The DDN is used as a disposition code when the results are recorded only in an information or indictment, and not in an application document. Used without bail by the accused, but with guarantee and surety. Used accordingly ONLY if a request for addendum 742.6 CC S is granted and an “arrest warrant to review the verdict” must be issued against the conviction case(s). Used in juvenile courts as an injunction instead of prison – secure detention. Used to record the exclusion of multiple convictions for the same crime. Used when the defendant is found not guilty. The charges were dismissed and the accused was acquitted. The following information in HTML format has been (laboriously) taken from a table that can be found on the Government of British Columbia website here. Used when an accused has been adjourned to perform certain tasks and returns when they are completed (see CCFM Rule 8(2)(f)). Used only for juvenile courts. Used in the planning of the factual record for an additional custody request.

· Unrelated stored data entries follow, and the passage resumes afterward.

-- ==== Sys2Proof/Decode.lean ====
section
/-!
DEFINITION. Sys2Proof/Decode.lean: the command that a word of the opcode table spells. The table gives no row any bits: a
command is an access, a message or an event, not a word.
-/

namespace Sys2Proof

/-- The command that a word spells: none, since no row of the table has bits. -/
def decodeTableWord (_nbits _w : Nat) : Option Instr := none

end Sys2Proof
end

Used when the sole verdict of the arbitrator is not guilty. Will be added in the future. Used after the execution of an arrest warrant in which the accused has been released by the police and the defendant appears for the first time (not in detention) in accordance with this release document. Used when a judge sentences a young person to a judicial reprimand. Used when the arbitrator renders a guilty verdict after a plea has been entered, and can be done with or without a court hearing. Used when the scheduled event is a process confirmation hearing (see Rule 8(6)(b) and Rule 10 of the CCFM) Used when an adjudicator determines that a charge on the front of an indictment, information or contravention is found to be incorrect. Used when an arbitrator triggers a stay of proceedings on the case. Used when an assessment order is made outside of custody. Used when a defendant has expressed an intention to make an admission of guilt before a provincial court judge (see CcFM Rules 5(a) and 5(b)) Psychiatric/Psychological Review and Report, Assessment Order Used when the defendant pleads not guilty to the offence(s) charged but guilty of a minor/included or other offence. Used when the judge sentences the young person to shared probation to be served before and after a combined custody and supervision sentence.